**EXERCISE DETAILS:** Exact duplicates of all the records are needed.
*****
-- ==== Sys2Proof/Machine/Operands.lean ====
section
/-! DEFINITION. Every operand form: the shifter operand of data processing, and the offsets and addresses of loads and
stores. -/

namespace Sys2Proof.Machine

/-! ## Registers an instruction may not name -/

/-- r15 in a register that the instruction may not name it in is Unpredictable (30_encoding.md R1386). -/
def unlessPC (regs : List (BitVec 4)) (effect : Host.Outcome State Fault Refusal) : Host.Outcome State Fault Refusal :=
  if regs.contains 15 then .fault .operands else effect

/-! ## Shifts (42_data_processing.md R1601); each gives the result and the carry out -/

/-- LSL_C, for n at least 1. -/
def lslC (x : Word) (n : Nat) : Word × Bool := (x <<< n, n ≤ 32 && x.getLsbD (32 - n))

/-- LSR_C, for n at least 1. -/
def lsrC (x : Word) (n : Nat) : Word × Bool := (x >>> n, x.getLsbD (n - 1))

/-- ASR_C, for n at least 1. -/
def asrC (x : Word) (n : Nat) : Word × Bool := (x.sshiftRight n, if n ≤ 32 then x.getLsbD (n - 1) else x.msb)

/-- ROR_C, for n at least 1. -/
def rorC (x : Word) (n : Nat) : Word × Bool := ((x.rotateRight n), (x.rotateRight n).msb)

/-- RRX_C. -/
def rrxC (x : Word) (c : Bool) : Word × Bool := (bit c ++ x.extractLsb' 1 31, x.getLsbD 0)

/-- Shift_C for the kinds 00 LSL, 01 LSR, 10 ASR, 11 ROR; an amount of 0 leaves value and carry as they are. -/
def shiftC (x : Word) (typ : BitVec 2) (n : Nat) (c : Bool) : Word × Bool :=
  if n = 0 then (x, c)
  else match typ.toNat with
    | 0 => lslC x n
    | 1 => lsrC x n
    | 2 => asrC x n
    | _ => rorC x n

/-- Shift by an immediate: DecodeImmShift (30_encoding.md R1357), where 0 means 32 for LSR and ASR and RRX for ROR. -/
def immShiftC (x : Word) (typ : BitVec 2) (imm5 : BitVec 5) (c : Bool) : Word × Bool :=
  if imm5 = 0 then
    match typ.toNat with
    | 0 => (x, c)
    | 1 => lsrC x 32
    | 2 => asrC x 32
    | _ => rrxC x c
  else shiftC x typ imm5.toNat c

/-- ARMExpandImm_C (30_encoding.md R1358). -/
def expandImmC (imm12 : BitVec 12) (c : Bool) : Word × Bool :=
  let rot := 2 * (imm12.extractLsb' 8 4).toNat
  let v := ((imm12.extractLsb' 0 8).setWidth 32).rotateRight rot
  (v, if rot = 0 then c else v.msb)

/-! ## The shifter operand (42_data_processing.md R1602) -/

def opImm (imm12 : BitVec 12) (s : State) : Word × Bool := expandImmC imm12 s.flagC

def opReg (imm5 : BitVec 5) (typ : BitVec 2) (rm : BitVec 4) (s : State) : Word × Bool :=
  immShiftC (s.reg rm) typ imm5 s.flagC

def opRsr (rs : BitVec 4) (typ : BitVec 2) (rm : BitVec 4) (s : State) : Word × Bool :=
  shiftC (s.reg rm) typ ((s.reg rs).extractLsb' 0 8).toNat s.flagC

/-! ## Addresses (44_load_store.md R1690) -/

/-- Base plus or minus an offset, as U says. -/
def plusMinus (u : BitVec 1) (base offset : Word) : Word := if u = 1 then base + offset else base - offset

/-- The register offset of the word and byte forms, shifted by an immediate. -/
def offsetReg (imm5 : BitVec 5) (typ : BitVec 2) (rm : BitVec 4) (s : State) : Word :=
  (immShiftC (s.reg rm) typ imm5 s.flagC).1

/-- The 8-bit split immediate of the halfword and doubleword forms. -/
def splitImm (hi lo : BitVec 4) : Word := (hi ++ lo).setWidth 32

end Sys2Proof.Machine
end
*****
**EXERCISE OUTPUT:**
-- ==== Sys2Proof/Machine/Operands.lean ====
section
/-! DEFINITION. Every operand form: the shifter operand of data processing, and the offsets and addresses of loads and
stores. -/

namespace Sys2Proof.Machine

/-! ## Registers an instruction may not name -/

/-- r15 in a register that the instruction may not name it in is Unpredictable (30_encoding.md R1386). -/
def unlessPC (regs : List (BitVec 4)) (effect : Host.Outcome State Fault Refusal) : Host.Outcome State Fault Refusal :=
  if regs.contains 15 then .fault .operands else effect

/-! ## Shifts (42_data_processing.md R1601); each gives the result and the carry out -/

/-- LSL_C, for n at least 1. -/
def lslC (x : Word) (n : Nat) : Word × Bool := (x <<< n, n ≤ 32 && x.getLsbD (32 - n))

/-- LSR_C, for n at least 1. -/
def lsrC (x : Word) (n : Nat) : Word × Bool := (x >>> n, x.getLsbD (n - 1))

/-- ASR_C, for n at least 1. -/
def asrC (x : Word) (n : Nat) : Word × Bool := (x.sshiftRight n, if n ≤ 32 then x.getLsbD (n - 1) else x.msb)

/-- ROR_C, for n at least 1. -/
def rorC (x : Word) (n : Nat) : Word × Bool := ((x.rotateRight n), (x.rotateRight n).msb)

/-- RRX_C. -/
def rrxC (x : Word) (c : Bool) : Word × Bool := (bit c ++ x.extractLsb' 1 31, x.getLsbD 0)

/-- Shift_C for the kinds 00 LSL, 01 LSR, 10 ASR, 11 ROR; an amount of 0 leaves value and carry as they are. -/
def shiftC (x : Word) (typ : BitVec 2) (n : Nat) (c : Bool) : Word × Bool :=
  if n = 0 then (x, c)
  else match typ.toNat with
    | 0 => lslC x n
    | 1 => lsrC x n
    | 2 => asrC x n
    | _ => rorC x n

/-- Shift by an immediate: DecodeImmShift (30_encoding.md R1357), where 0 means 32 for LSR and ASR and RRX for ROR. -/
def immShiftC (x : Word) (typ : BitVec 2) (imm5 : BitVec 5) (c : Bool) : Word × Bool :=
  if imm5 = 0 then
    match typ.toNat with
    | 0 => (x, c)
    | 1 => lsrC x 32
    | 2 => asrC x 32
    | _ => rrxC x c
  else shiftC x typ imm5.toNat c

/-- ARMExpandImm_C (30_encoding.md R1358). -/
def expandImmC (imm12 : BitVec 12) (c : Bool) : Word × Bool :=
  let rot := 2 * (imm12.extractLsb' 8 4).toNat
  let v := ((imm12.extractLsb' 0 8).setWidth 32).rotateRight rot
  (v, if rot = 0 then c else v.msb)

/-! ## The shifter operand (42_data_processing.md R1602) -/

def opImm (imm12 : BitVec 12) (s : State) : Word × Bool := expandImmC imm12 s.flagC

def opReg (imm5 : BitVec 5) (typ : BitVec 2) (rm : BitVec 4) (s : State) : Word × Bool :=
  immShiftC (s.reg rm) typ imm5 s.flagC

def opRsr (rs : BitVec 4) (typ : BitVec 2) (rm : BitVec 4) (s : State) : Word × Bool :=
  shiftC (s.reg rm) typ ((s.reg rs).extractLsb' 0 8).toNat s.flagC

/-! ## Addresses (44_load_store.md R1690) -/

/-- Base plus or minus an offset, as U says. -/
def plusMinus (u : BitVec 1) (base offset : Word) : Word := if u = 1 then base + offset else base - offset

/-- The register offset of the word and byte forms, shifted by an immediate. -/
def offsetReg (imm5 : BitVec 5) (typ : BitVec 2) (rm : BitVec 4) (s : State) : Word :=
  (immShiftC (s.reg rm) typ imm5 s.flagC).1

/-- The 8-bit split immediate of the halfword and doubleword forms. -/
def splitImm (hi lo : BitVec 4) : Word := (hi ++ lo).setWidth 32

end Sys2Proof.Machine
end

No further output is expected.